- [Exercise description]: Use the entries below and reproduce exactly the lines from the one containing "if g.hold || g.done then g.level" down to the one containing "else g.between (now", both of them included.

- [Stored records]:
◇ ◇ ◇ ◇ ◇

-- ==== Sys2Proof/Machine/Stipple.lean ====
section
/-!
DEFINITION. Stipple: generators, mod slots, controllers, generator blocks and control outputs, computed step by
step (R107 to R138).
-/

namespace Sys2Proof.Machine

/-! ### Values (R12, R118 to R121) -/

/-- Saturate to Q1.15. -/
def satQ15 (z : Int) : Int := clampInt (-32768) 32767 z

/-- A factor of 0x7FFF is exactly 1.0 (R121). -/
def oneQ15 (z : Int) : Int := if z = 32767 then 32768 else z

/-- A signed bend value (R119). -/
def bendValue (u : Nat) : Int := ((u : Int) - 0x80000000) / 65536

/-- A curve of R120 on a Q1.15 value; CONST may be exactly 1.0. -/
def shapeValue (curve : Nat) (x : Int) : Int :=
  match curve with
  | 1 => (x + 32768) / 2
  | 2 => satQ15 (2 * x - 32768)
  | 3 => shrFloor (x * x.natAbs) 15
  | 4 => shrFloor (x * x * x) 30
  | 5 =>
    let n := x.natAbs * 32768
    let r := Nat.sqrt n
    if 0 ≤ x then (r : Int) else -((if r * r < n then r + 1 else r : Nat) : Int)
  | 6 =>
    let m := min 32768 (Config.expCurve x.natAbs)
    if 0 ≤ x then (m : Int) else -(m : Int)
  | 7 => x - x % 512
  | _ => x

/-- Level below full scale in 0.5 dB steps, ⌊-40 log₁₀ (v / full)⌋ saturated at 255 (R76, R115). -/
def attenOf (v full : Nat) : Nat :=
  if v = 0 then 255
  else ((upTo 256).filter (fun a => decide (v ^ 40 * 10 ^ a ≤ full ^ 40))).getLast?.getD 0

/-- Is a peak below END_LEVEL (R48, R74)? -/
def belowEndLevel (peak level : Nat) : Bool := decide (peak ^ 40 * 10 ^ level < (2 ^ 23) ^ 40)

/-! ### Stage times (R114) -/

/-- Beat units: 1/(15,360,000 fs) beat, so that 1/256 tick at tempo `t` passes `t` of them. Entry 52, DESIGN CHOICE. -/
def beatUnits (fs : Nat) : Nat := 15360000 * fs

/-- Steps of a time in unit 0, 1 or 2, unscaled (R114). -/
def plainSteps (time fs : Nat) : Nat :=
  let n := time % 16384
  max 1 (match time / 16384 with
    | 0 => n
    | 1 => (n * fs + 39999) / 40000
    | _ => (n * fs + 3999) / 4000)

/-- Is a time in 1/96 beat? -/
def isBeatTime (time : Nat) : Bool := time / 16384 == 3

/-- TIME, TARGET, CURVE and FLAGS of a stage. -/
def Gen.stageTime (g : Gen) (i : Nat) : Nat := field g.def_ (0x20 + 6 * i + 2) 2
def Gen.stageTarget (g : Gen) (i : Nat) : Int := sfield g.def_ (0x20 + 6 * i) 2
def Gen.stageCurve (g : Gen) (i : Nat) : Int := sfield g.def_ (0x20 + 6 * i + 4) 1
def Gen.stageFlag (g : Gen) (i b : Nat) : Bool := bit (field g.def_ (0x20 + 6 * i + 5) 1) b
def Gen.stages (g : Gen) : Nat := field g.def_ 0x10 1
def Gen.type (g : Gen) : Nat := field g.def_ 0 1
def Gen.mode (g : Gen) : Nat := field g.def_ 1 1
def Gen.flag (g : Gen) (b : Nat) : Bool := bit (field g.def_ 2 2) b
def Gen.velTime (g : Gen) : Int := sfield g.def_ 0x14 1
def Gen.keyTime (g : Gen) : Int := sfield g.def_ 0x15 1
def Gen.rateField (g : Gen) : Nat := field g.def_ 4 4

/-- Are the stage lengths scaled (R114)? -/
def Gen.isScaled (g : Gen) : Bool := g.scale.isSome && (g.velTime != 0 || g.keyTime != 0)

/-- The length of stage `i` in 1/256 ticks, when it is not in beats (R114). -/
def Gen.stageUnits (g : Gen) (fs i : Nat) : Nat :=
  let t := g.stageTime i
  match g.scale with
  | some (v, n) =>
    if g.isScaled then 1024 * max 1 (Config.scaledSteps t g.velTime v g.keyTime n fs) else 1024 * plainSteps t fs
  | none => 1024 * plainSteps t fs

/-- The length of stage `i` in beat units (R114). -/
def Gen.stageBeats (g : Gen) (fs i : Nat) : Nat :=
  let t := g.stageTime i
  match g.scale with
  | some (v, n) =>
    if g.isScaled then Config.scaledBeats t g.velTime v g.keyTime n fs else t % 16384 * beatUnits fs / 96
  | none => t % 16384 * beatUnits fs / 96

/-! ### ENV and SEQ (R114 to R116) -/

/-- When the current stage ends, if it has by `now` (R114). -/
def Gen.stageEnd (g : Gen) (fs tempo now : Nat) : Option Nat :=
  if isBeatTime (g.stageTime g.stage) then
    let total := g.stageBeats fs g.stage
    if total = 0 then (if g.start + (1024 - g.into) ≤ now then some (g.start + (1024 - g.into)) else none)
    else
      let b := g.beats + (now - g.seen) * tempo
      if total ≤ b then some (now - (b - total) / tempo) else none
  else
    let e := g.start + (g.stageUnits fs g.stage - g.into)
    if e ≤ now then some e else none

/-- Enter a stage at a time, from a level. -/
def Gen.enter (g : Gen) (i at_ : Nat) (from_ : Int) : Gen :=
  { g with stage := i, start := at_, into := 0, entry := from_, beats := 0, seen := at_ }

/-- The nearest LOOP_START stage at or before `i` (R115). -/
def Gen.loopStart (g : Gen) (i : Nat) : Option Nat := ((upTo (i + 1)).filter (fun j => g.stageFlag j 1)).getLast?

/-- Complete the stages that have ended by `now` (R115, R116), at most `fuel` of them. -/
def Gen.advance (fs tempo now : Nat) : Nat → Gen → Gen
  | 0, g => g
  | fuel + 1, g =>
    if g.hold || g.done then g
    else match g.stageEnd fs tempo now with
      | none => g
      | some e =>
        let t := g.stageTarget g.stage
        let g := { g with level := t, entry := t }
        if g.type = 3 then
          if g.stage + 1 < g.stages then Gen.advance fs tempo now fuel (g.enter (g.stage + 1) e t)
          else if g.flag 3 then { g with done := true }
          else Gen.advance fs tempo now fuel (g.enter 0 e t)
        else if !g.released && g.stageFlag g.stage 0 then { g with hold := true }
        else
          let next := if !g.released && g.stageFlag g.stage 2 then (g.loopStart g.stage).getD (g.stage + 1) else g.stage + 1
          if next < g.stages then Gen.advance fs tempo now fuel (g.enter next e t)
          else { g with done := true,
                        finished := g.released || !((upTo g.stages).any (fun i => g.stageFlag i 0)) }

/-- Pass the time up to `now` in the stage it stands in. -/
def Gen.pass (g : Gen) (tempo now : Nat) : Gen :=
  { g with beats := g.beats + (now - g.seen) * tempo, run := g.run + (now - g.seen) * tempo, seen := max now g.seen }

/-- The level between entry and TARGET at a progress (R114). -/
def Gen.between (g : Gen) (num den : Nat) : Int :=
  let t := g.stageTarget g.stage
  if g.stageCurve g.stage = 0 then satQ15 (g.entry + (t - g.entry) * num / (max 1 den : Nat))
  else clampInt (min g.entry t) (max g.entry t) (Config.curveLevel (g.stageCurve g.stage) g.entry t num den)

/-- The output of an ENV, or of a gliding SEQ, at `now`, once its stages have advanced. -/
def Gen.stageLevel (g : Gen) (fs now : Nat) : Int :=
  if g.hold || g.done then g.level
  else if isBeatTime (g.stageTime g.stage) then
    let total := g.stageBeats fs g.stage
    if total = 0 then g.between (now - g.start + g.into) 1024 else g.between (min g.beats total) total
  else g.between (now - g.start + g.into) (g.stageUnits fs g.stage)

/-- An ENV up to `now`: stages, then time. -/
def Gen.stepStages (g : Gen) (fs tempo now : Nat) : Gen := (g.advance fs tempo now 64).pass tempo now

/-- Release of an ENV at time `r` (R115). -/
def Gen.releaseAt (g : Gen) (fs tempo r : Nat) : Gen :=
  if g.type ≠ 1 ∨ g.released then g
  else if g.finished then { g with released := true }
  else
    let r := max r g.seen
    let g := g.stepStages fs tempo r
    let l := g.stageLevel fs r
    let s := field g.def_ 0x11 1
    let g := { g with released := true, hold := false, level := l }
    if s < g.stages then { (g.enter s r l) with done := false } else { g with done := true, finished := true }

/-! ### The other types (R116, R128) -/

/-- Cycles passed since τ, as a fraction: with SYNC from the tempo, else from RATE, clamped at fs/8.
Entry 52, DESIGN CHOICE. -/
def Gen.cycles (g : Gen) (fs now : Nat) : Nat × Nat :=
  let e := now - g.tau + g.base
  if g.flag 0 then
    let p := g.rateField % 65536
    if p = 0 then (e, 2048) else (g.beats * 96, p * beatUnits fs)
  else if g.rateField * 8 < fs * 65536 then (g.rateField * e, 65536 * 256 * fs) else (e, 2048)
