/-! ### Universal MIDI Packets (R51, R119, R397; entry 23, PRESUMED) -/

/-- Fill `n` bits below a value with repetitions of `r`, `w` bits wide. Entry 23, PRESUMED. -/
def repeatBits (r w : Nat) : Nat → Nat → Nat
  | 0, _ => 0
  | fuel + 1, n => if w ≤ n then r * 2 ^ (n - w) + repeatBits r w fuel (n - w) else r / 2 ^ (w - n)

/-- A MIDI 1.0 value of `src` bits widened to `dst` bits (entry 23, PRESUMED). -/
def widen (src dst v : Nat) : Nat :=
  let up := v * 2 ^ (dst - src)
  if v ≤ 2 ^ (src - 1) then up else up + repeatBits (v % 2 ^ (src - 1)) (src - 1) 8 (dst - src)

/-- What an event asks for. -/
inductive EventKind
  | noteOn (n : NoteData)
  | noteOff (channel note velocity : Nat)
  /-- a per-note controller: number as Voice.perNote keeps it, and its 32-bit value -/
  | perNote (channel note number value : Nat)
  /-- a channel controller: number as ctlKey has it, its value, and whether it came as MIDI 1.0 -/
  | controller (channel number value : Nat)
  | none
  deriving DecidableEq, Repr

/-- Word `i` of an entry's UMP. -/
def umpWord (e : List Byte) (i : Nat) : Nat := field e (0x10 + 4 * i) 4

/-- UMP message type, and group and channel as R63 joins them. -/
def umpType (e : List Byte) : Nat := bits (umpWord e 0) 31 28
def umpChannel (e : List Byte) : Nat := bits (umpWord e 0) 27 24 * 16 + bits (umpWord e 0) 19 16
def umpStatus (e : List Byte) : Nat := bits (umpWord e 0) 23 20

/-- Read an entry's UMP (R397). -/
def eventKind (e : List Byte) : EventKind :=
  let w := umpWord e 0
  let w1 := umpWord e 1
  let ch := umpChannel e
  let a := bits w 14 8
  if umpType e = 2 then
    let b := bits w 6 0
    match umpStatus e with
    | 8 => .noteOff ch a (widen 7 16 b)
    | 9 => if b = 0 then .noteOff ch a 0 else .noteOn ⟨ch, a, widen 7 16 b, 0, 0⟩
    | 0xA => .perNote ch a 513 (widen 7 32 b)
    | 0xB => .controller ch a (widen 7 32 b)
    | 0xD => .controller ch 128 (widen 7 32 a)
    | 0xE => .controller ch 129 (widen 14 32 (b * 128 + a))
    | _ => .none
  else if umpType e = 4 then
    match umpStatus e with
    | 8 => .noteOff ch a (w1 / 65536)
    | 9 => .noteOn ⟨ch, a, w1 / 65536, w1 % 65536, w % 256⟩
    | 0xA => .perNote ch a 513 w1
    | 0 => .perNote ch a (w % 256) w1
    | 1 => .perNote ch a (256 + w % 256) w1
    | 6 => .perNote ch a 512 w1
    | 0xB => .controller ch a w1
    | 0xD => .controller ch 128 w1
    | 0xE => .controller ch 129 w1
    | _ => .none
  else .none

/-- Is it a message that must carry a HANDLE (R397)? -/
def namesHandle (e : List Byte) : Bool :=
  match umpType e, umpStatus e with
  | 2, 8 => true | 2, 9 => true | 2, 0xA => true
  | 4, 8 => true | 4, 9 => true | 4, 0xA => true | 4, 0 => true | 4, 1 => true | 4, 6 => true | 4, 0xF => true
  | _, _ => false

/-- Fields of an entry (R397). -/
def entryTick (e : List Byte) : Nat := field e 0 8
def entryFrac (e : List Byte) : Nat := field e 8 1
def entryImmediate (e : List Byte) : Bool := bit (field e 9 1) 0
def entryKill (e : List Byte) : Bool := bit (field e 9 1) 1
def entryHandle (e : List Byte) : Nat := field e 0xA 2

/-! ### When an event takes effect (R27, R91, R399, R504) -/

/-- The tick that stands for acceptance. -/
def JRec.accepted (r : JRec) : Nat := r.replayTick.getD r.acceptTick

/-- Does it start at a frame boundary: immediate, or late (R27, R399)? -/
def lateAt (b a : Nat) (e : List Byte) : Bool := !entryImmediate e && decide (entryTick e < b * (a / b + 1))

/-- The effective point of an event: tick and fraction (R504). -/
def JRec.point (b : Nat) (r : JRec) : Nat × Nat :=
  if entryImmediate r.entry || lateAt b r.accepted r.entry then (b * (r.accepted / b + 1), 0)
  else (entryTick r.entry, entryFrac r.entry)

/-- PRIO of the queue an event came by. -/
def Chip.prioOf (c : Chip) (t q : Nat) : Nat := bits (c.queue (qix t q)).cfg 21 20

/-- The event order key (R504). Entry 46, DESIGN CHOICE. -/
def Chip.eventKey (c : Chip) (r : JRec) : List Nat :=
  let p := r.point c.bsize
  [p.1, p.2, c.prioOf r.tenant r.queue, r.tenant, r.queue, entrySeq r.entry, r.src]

◇ ◇ ◇ ◇ ◇

- [Answer section]:
  if g.hold || g.done then g.level
  else if isBeatTime (g.stageTime g.stage) then
    let total := g.stageBeats fs g.stage
    if total = 0 then g.between (now - g.start + g.into) 1024 else g.between (min g.beats total) total
  else g.between (now - g.start + g.into) (g.stageUnits fs g.stage)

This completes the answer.